I have to tell you about the First Communion I mentioned a few posts ago: it was held at a church in Sherman Oaks (in the Valley). As I got there and hugged V.'s husband, he murmured, "Look behind you. It's Norm."
Do we know a Norm? I thought.
I slowly turned around and there behind me was George Wendt. Norrrm! I wound up sitting right in front of him during the service. As we left, V.'s husband shrugged and said, "It's always somebody around here. At David's christening it was Rob Lowe."
I gotta start attending services there more often.
Thursday, May 19, 2005
Here's a Concept
I seem to be on a roll of smartass links here. Too wrung out to post anything of substance, I guess. Anyway, via the Kitchen Geek, I give you chocolate Russian Roulette.

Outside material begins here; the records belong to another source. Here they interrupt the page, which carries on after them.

-- ==== Sys2Proof/Machine/Ivory.lean ====
section
/-! DEFINITION. Ivory records as bytes of device memory (R385, R399-R401): the frames of a saved form, the header and sections that a drain writes, and what a restore reads from them. -/
namespace Sys2Proof.Machine

/-! The frames of a saved form (R385) -/

/-- Where byte `k` of the saved form at `addr` stands: in its frames in their order, or, for a form that software has put there, right after the bytes before it (log 6). -/
def Dev.savedAt (d : Dev) (addr k : Nat) : Nat :=
  match d.saves.find? (fun x => x.1 == addr) with
  | some (_, fs) =>
    match fs[k / 2 ^ 21]? with
    | some f => f + k % 2 ^ 21
    | none => addr + k
  | none => addr + k

/-- `n` bytes of a saved form from byte `k` on. -/
def State.savedBytes (s : State) (addr k n : Nat) : List Byte := (upTo n).map (fun i => byteAt s.mem (s.dev.savedAt addr (k + i)))

/-- Write bytes of a saved form from byte `k` on, frame by frame. -/
def State.putSaved (s : State) (addr k : Nat) (bs : List Byte) : State :=
  (upTo (bs.length / 2 ^ 21 + 2)).foldl (fun s j =>
    let lo := Nat.max k ((k / 2 ^ 21 + j) * 2 ^ 21)
    let hi := Nat.min (k + bs.length) ((k / 2 ^ 21 + j + 1) * 2 ^ 21)
    if lo < hi then s.putDev (s.dev.savedAt addr lo) ((bs.drop (lo - k)).take (hi - lo)) else s) s

/-! Sections (R399, R400) -/

/-- A section: its TYPE, whether it is required, its SVER, its payload. -/
structure RecSect where
  typ : Nat
  req : Bool
  ver : Nat
  body : List Byte
  deriving DecidableEq, Repr

/-- A length as the next multiple of 8. -/
def padTo8 (n : Nat) : Nat := (n + 7) / 8 * 8

/-- The 8-byte section header and the payload, padded with zeros (R399). -/
def RecSect.bytes (x : RecSect) : List Byte :=
  natLe 2 x.typ ++ natLe 1 x.req.toNat ++ natLe 1 x.ver ++ natLe 4 x.body.length ++ x.body ++ List.replicate (padTo8 x.body.length - x.body.length) 0

/-- `n` doubles. -/
def dblBytes (n : Nat) (f : Nat → Nat) : List Byte := (upTo n).flatMap (fun i => natLe 8 (f i))

/-- Double `k` of some bytes from byte `off` on. -/
def dblAt (b : List Byte) (off k : Nat) : Nat := numAt b (off + 8 * k) 8

/-- Elements as a sparse store: those that differ from what an unlisted key reads as. -/
def listed {α : Type} [DecidableEq α] (d : α) (m : SMap α) : SMap α := m.filter (fun x => decide (x.2 ≠ d))

/-- CORE: offset, width, hint, next block, g, z, six system registers, return stack, segment, sequence number, v tags, resident flag, START frame. Of the fields' sizes the spec gives those of the offset, the registers and the frame; every other one has 8 bytes here, the width and the hint one each (log 6). -/
def coreBody (off : Nat × Nat) (w : Nat) (h : Hart) : List Byte :=
  natLe 1 off.1 ++ natLe 1 off.2 ++ natLe 1 w ++ natLe 1 h.whint ++ natLe 4 0 ++ natLe 8 h.next.toNat ++
  dblBytes 64 (fun i => (mget 0 h.g i).toNat) ++ natLe 8 h.zWord ++
  [h.status.toNat, h.vec.vl.toNat, h.vec.vtype.toNat, h.stklim.toNat, h.taskid.toNat, h.srstate.toNat].flatMap (natLe 8) ++
  dblBytes 9 h.stackWord ++ natLe 8 h.seg.toNat ++ natLe 8 h.seq ++
  (upTo 16).flatMap (fun i => natLe 1 ((mget 0 h.vec.tag (2 * i)).toNat + 16 * (mget 0 h.vec.tag (2 * i + 1)).toNat)) ++
  natLe 8 (h.run != .idle).toNat ++ (match h.start with | some f => f.dbls.flatMap (fun x => natLe 8 x.toNat) | none => List.replicate 64 0)

/-- The core that a CORE section describes. A VL above 4,096, for which R401 lists no check, is stored as 4,096 (DESIGN CHOICE, log 63). -/
def coreOfBody (ctx gid : Nat) (b : List Byte) : Hart :=
  let frame := (b.drop 696).take 64
  let h0 : Hart := { Hart.reset with
    cwidth := BitVec.ofNat 4 (numAt b 2 1), whint := numAt b 3 1, next := BitVec.ofNat 64 (numAt b 8 8),
    g := listed 0 ((upTo 64).map (fun i => (i, BitVec.ofNat 64 (dblAt b 16 i)))),
    status := BitVec.ofNat 5 (dblAt b 536 0), stklim := BitVec.ofNat 64 (dblAt b 536 3 / 16 * 16), taskid := BitVec.ofNat 32 (dblAt b 536 4),
    srstate := srValue (dblAt b 536 5),
    vec := { v := [], tag := listed 0 ((upTo 32).map (fun i => (i, BitVec.ofNat 4 (numAt b (672 + i / 2) 1 / 16 ^ (i % 2))))),
             vl := BitVec.ofNat 13 (Nat.min (dblAt b 536 1) 4096), vtype := BitVec.ofNat 4 (dblAt b 536 2) },
    seg := BitVec.ofNat 64 (numAt b 656 8), seq := numAt b 664 8,
    run := if numAt b 688 8 = 0 then .idle else .running,
    start := if frame.all (fun x => x == 0) then none else some (frameOf ((upTo 8).map (fun i => BitVec.ofNat 64 (dblAt frame 0 i)))),
    ctxid := BitVec.ofNat 12 ctx, graph := gid }
  ((upTo 9).foldl (fun h k => h.setStackWord k (dblAt b 584 k)) (h0.setZWord (numAt b 528 4)))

Chocolate. Russian. Roulette. (V., I smell a birthday present...)
Wednesday, May 18, 2005
Cooking with Altoids
For what to do with Altoids and their tins, click here. My "favorite" is the suggested recipe for sea urchin sprinkled with crushed Altoids. (But I do like the crafty ideas for the tins.)
Thursday, May 05, 2005
Tired, So Tired
This is Day 6 of seven days as hospitalist. Under our current system, this means that I spend half-days in the office seeing patients and the other half as the roving internist, seeing patients and doing admissions. It is magically designed to piss everybody off. The patients are upset because I'm working half days and can't fit them in for appointments, I'm late returning their phone calls because I've got to bail out at noon to get to the hospital, and the docs are upset because I'm not seeing their patients fast enough (hello? I'm not in the hospital at ten in the morning, you idiot, I'm in the office!) I feel like I've got one foot on the floor and one foot on a skateboard, and the skateboard is slipping out from under me. A most undignified position.
I will have to spend this weekend picking up the pieces. Mother's Day will be reduced to a ritual phone call, I'm afraid - fortunately Mom is visiting my sister out of state, so the onus is on my sister to come up with a good gift idea this time (I've done it the last several years). V.'s son is celebrating his First Communion this weekend, and I am really looking forward to seeing him in his new white suit (all the girls have to wear white dresses and the boys white suits; I suggested adding a top hat and tap shoes to the ensemble but was voted down).
Tomorrow ends the week with a bang. It's my last day as hospitalist, plus I'm on call that night. If I drop dead of fatigue they can sack me up and combine my funeral with the First Communion. More later...
Tuesday, May 03, 2005
This is Just Ridiculous
I'm anticipating Star Wars III as much as the next fangirl, but I think the Lucas marketing juggernaut has gone far enough.
I give you - Star Wars M&M's. Be very afraid.
Sunday, May 01, 2005
And More New Links
For caffeine-oholics - see the sidebar in the food section. Pro: Starbucks Gossip, Con: the Delocator.
If I may digress for a moment, I really don't get the "I hate Starbucks" meme so popular in blogs today. You hate them for what - because they're successful? A company that makes money and goes out of its way to do the right thing - offers health insurance to every employee (and let me be the one to tell you I see a LOT of Starbucks employees as patients), encourages cultivation of organic coffees and land conservation (i.e., shade-grown coffee) - sure their prices could be lower, but other than that I don't see the problem. If you don't like their roast, fine, go somewhere else.
Is Starbucks the Terminator of independent coffeehouses? There is no direct evidence that such is the case. In fact, there is some evidence that Starbucks has actually encouraged the growth of independent coffehouses, rather than discouraging them.